The Bancroft Prize for history is being shared this year by Anne Hyde’s Empires, Nations and Families: A History of the North American West, 1800-1860; Daniel Rodgers’ Age of Fracture; and Tomiko Brown-Nagin’s Courage to Dissent: Atlanta and the Long History of the Civil Rights Movement.
As part of the relocation of Bonnier’s Weldon Owen from Australia to London, Martina Challis has been hired as publisher, reporting to managing director Sarah Odedina, starting in early July. Challis is currently publishing director at Kingfisher UK.
Publisher of IPG client Wings Press, Bryce Milligan writes on Znet that “Amazon’s recent actions have already cut the sales of the small press I run by 40 percent.” On the larger, ongoing dispute with Amazon over terms, he says: “Terms that had been generally accepted across the industry were suddenly not good enough for Amazon, which demanded discounts and practices that IPG — and all of its client publishers — could only have accepted at a loss. Yes, that does mean what it sounds like: To do business with Amazon would mean reducing the profit margin to the point of often losing money on every book or ebook sold.”
As of fall 2012, Consortium will be distributing books for the following new clients: Central Recovery Press, February Books, Global Book Sales, Independent Thinking Press, Torrey House Press, Tyrant Books, Uncivilized Books, and Zuccotti Park Press. In addition, Totem Books is doing business as Icon Books in the US, though Consortium remains their distributor.
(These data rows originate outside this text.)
-- ==== Sys2Proof/Laws/Display.lean ====
section
/-! SUPPORT. What drawing does: which pixels a row and a sprite toggle, and when they collide (`44_display.md` R173 to
R175). -/

namespace Sys2Proof.Machine

@[simp] theorem FrameBuffer.pixel_toggle (fb : FrameBuffer) (x a : Fin 64) (y b : Fin 32) :
    FrameBuffer.pixel (FrameBuffer.toggle fb x y) a b =
      if a = x ∧ b = y then !FrameBuffer.pixel fb a b else FrameBuffer.pixel fb a b := by
  by_cases hy : b = y
  · subst hy
    by_cases hx : a = x
    · subst hx; simp [FrameBuffer.pixel, FrameBuffer.toggle]
    · have hx' : ¬ x.val = a.val := fun h => hx (Fin.ext h.symm)
      simp [FrameBuffer.pixel, FrameBuffer.toggle, hx, hx']
  · have hy' : ¬ y.val = b.val := fun h => hy (Fin.ext h.symm)
    simp [FrameBuffer.pixel, FrameBuffer.toggle, hy, hy']

@[simp] theorem FrameBuffer.pixel_blank (x : Fin 64) (y : Fin 32) : FrameBuffer.pixel FrameBuffer.blank x y = false := by
  simp [FrameBuffer.pixel, FrameBuffer.blank]

/-- Frame buffers with the same pixels are equal. -/
theorem FrameBuffer.ext_pixel {f g : FrameBuffer} (h : ∀ x y, FrameBuffer.pixel f x y = FrameBuffer.pixel g x y) : f = g :=
  Vector.ext fun i hi => Vector.ext fun j hj => h ⟨j, hj⟩ ⟨i, hi⟩

/-- Does a row of pixels from column `vx` on have a set one that falls on column `x`? -/
def RowCovers (vx : Nat) (bits : List Bool) (x : Fin 64) : Prop := ∃ k, bits[k]? = some true ∧ (vx + k) % 64 = x.val

theorem RowCovers_nil (vx : Nat) (x : Fin 64) : ¬ RowCovers vx [] x := by simp [RowCovers]

theorem RowCovers_cons (vx : Nat) (on : Bool) (bits : List Bool) (x : Fin 64) :
    RowCovers vx (on :: bits) x ↔ on = true ∧ vx % 64 = x.val ∨ RowCovers (vx + 1) bits x := by
  constructor
  · rintro ⟨k, hk, hx⟩
    cases k with
    | zero => exact .inl ⟨by simpa using hk, by simpa using hx⟩
    | succ k => exact .inr ⟨k, by simpa using hk, by rw [← hx]; congr 1; omega⟩
  · rintro (⟨rfl, hx⟩ | ⟨k, hk, hx⟩)
    · exact ⟨0, rfl, by simpa using hx⟩
    · exact ⟨k + 1, by simpa using hk, by rw [← hx]; congr 1; omega⟩

/-- A row shorter than the screen does not come back to its first column. -/
theorem RowCovers_ne {vx : Nat} {bits : List Bool} (h : bits.length < 64) {x : Fin 64} (hx : RowCovers (vx + 1) bits x) :
    vx % 64 ≠ x.val := by
  obtain ⟨k, hk, hx⟩ := hx
  have : k < bits.length := (List.getElem?_eq_some_iff.1 hk).1
  omega

/-- What drawing a row does to a canvas: the covered pixels of row `y` are toggled, and it collides where one of them was
lit. -/
theorem drawRow_spec (y : Fin 32) : ∀ (bits : List Bool) (vx : Nat) (d : Canvas), bits.length ≤ 64 →
    (∀ a b, (b = y ∧ RowCovers vx bits a →
        FrameBuffer.pixel (drawRow vx y bits d).1 a b = !FrameBuffer.pixel d.1 a b) ∧
      (¬ (b = y ∧ RowCovers vx bits a) →
        FrameBuffer.pixel (drawRow vx y bits d).1 a b = FrameBuffer.pixel d.1 a b)) ∧
    ((drawRow vx y bits d).2 = true ↔
      d.2 = true ∨ ∃ a, RowCovers vx bits a ∧ FrameBuffer.pixel d.1 a y = true)
  | [], vx, d, _ => by simp [drawRow, RowCovers_nil]
  | on :: bits, vx, d, h => by
    have hlen : bits.length < 64 := by simpa using h
    obtain ⟨ihp, ihc⟩ := drawRow_spec y bits (vx + 1) (plot (wrapColumn vx) y on d) (Nat.le_of_lt hlen)
    have hcol : ∀ a : Fin 64, a = wrapColumn vx ↔ vx % 64 = a.val := fun a => by
      rw [Fin.ext_iff]; exact eq_comm
    have hplot : ∀ a b, FrameBuffer.pixel (plot (wrapColumn vx) y on d).1 a b =
        if on = true ∧ vx % 64 = a.val ∧ b = y then !FrameBuffer.pixel d.1 a b else FrameBuffer.pixel d.1 a b := by
      intro a b
      cases on <;> simp [plot, hcol]
    rw [drawRow]
    constructor
    · intro a b
      obtain ⟨ih1, ih2⟩ := ihp a b
      by_cases hb : b = y
      · subst hb
        by_cases hr : RowCovers (vx + 1) bits a
        · have hne := RowCovers_ne hlen hr
          simp [RowCovers_cons, hr, ih1, hplot, hne]
        · have := ih2 (by simp [hr])
          simp only [RowCovers_cons, hr, or_false, true_and, this, hplot, and_true]
          constructor
          · intro hc; rw [if_pos hc]
          · intro hc; rw [if_neg hc]
      · have := ih2 (by simp [hb])
        simp [hb, this, hplot]
    · rw [ihc]
      have hcollide : (plot (wrapColumn vx) y on d).2 = true ↔
          d.2 = true ∨ on = true ∧ FrameBuffer.pixel d.1 (wrapColumn vx) y = true := by
        cases on <;> simp [plot]
      rw [hcollide]
      constructor
      · rintro ((hd | ⟨hon, hp⟩) | ⟨a, ha, hp⟩)
        · exact .inl hd
        · exact .inr ⟨wrapColumn vx, (RowCovers_cons ..).2 (.inl ⟨hon, ((hcol _).1 rfl)⟩), hp⟩
        · refine .inr ⟨a, (RowCovers_cons ..).2 (.inr ha), ?_⟩
          rw [hplot, if_neg (by simp [RowCovers_ne hlen ha])] at hp
          exact hp
      · rintro (hd | ⟨a, ha, hp⟩)
        · exact .inl (.inl hd)
        · rcases (RowCovers_cons ..).1 ha with ⟨hon, hx⟩ | ha
          · exact .inl (.inr ⟨hon, by rw [← (hcol a).2 hx]; exact hp⟩)
          · refine .inr ⟨a, ha, ?_⟩
            rw [hplot, if_neg (by simp [RowCovers_ne hlen ha])]
            exact hp

/-- A sprite byte covers a column where its bit for that column is set (`44_display.md` R172). -/
theorem RowCovers_spriteBits (vx : Nat) (b : Byte) (x : Fin 64) :
    RowCovers vx (spriteBits b) x ↔ ∃ col, col < 8 ∧ b.getLsbD (7 - col) = true ∧ (vx + col) % 64 = x.val := by
  simp only [RowCovers, spriteBits]
  constructor
  · rintro ⟨k, hk, hx⟩
    have hk8 : k < 8 := by simpa using (List.getElem?_eq_some_iff.1 hk).1
    exact ⟨k, hk8, by simpa [hk8] using hk, hx⟩
  · rintro ⟨k, hk8, hb, hx⟩
    exact ⟨k, by simp [hk8, hb], hx⟩

theorem spriteBits_length (b : Byte) : (spriteBits b).length ≤ 64 := by simp [spriteBits]

theorem Covers_nil (vx vy : Nat) (x : Fin 64) (y : Fin 32) : ¬ Covers vx vy [] x y := by simp [Covers]

/-- A sprite covers a pixel in its first row or in the rest. -/
theorem Covers_cons (vx vy : Nat) (b : Byte) (bytes : List Byte) (x : Fin 64) (y : Fin 32) :
    Covers vx vy (b :: bytes) x y ↔
      vy % 32 = y.val ∧ RowCovers vx (spriteBits b) x ∨ Covers vx (vy + 1) bytes x y := by
  rw [RowCovers_spriteBits]
  constructor
  · rintro ⟨col, row, v, hc, hv, hb, hx, hy⟩
    cases row with
    | zero =>
      obtain rfl : b = v := by simpa using hv
      exact .inl ⟨by simpa using hy, col, hc, hb, hx⟩
    | succ row => exact .inr ⟨col, row, v, hc, by simpa using hv, hb, hx, by rw [← hy]; congr 1; omega⟩
  · rintro (⟨hy, col, hc, hb, hx⟩ | ⟨col, row, v, hc, hv, hb, hx, hy⟩)
    · exact ⟨col, 0, b, hc, rfl, hb, hx, by simpa using hy⟩
    · exact ⟨col, row + 1, v, hc, by simpa using hv, hb, hx, by rw [← hy]; congr 1; omega⟩

/-- A sprite shorter than the screen does not come back to its first row. -/
theorem Covers_ne {vx vy : Nat} {bytes : List Byte} (h : bytes.length < 32) {x : Fin 64} {y : Fin 32}
    (hc : Covers vx (vy + 1) bytes x y) : vy % 32 ≠ y.val := by
  obtain ⟨col, row, b, -, hb, -, -, hy⟩ := hc
  have : row < bytes.length := (List.getElem?_eq_some_iff.1 hb).1
  omega

/-- What drawing a sprite does to a canvas: the covered pixels are toggled, and it collides where one of them was lit. -/
theorem drawRows_spec (vx : Nat) : ∀ (bytes : List Byte) (vy : Nat) (d : Canvas), bytes.length ≤ 32 →
    (∀ a b, (Covers vx vy bytes a b →
        FrameBuffer.pixel (drawRows vx vy bytes d).1 a b = !FrameBuffer.pixel d.1 a b) ∧
      (¬ Covers vx vy bytes a b →
        FrameBuffer.pixel (drawRows vx vy bytes d).1 a b = FrameBuffer.pixel d.1 a b)) ∧
    ((drawRows vx vy bytes d).2 = true ↔
      d.2 = true ∨ ∃ a b, Covers vx vy bytes a b ∧ FrameBuffer.pixel d.1 a b = true)
  | [], vy, d, _ => by simp [drawRows, Covers_nil]
  | v :: bytes, vy, d, h => by
    have hlen : bytes.length < 32 := by simpa using h
    obtain ⟨rp, rc⟩ := drawRow_spec (wrapRow vy) (spriteBits v) vx d (spriteBits_length v)
    obtain ⟨ihp, ihc⟩ := drawRows_spec vx bytes (vy + 1) (drawRow vx (wrapRow vy) (spriteBits v) d)
      (Nat.le_of_lt hlen)
    have hrow : ∀ b : Fin 32, b = wrapRow vy ↔ vy % 32 = b.val := fun b => by
      rw [Fin.ext_iff]; exact eq_comm
    rw [drawRows]
    constructor
    · intro a b
      obtain ⟨ih1, ih2⟩ := ihp a b
      obtain ⟨r1, r2⟩ := rp a b
      rw [hrow] at r1 r2
      by_cases hc : Covers vx (vy + 1) bytes a b
      · have hne := Covers_ne hlen hc
        simp [Covers_cons, hc, ih1 hc, r2 (by simp [hne])]
      · rw [ih2 hc, Covers_cons]
        simp only [hc, or_false]
        exact ⟨r1, r2⟩
    · rw [ihc, rc]
      constructor
      · rintro ((hd | ⟨a, ha, hp⟩) | ⟨a, b, hab, hp⟩)
        · exact .inl hd
        · exact .inr ⟨a, wrapRow vy, (Covers_cons ..).2 (.inl ⟨(hrow _).1 rfl, ha⟩), hp⟩
        · refine .inr ⟨a, b, (Covers_cons ..).2 (.inr hab), ?_⟩
          rwa [(rp a b).2 (by rw [hrow]; simp [Covers_ne hlen hab])] at hp
      · rintro (hd | ⟨a, b, hab, hp⟩)
        · exact .inl (.inl hd)
        · rcases (Covers_cons ..).1 hab with ⟨hy, ha⟩ | hab
          · exact .inl (.inr ⟨a, ha, by rw [← (hrow b).2 hy]; exact hp⟩)
          · refine .inr ⟨a, b, hab, ?_⟩
            rwa [(rp a b).2 (by rw [hrow]; simp [Covers_ne hlen hab])]

end Sys2Proof.Machine
end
Express Publishing, devoted to English language learning materials, will be distributed by Bookmasters and will be sold under a sole source agreement by Sussman Sales Company and its business division, LightSwitch Learning.
Chorion continues to sell off its intellectual property, with PFD and The Rights House acquiring the literary estates of crime writers Margery Allingham, Edmund Crispin, Nicholas Freeling, and Dennis Wheatley. A spokesperson at Chorion told us the deal closed in December, and the only literary estate that remains unsold is George Simenon. (The rights to Raymond Chandler’s literary estate was apparently acquired by a UK-based company last month, but Chorion declined to provide further details about the acquisition at this time.)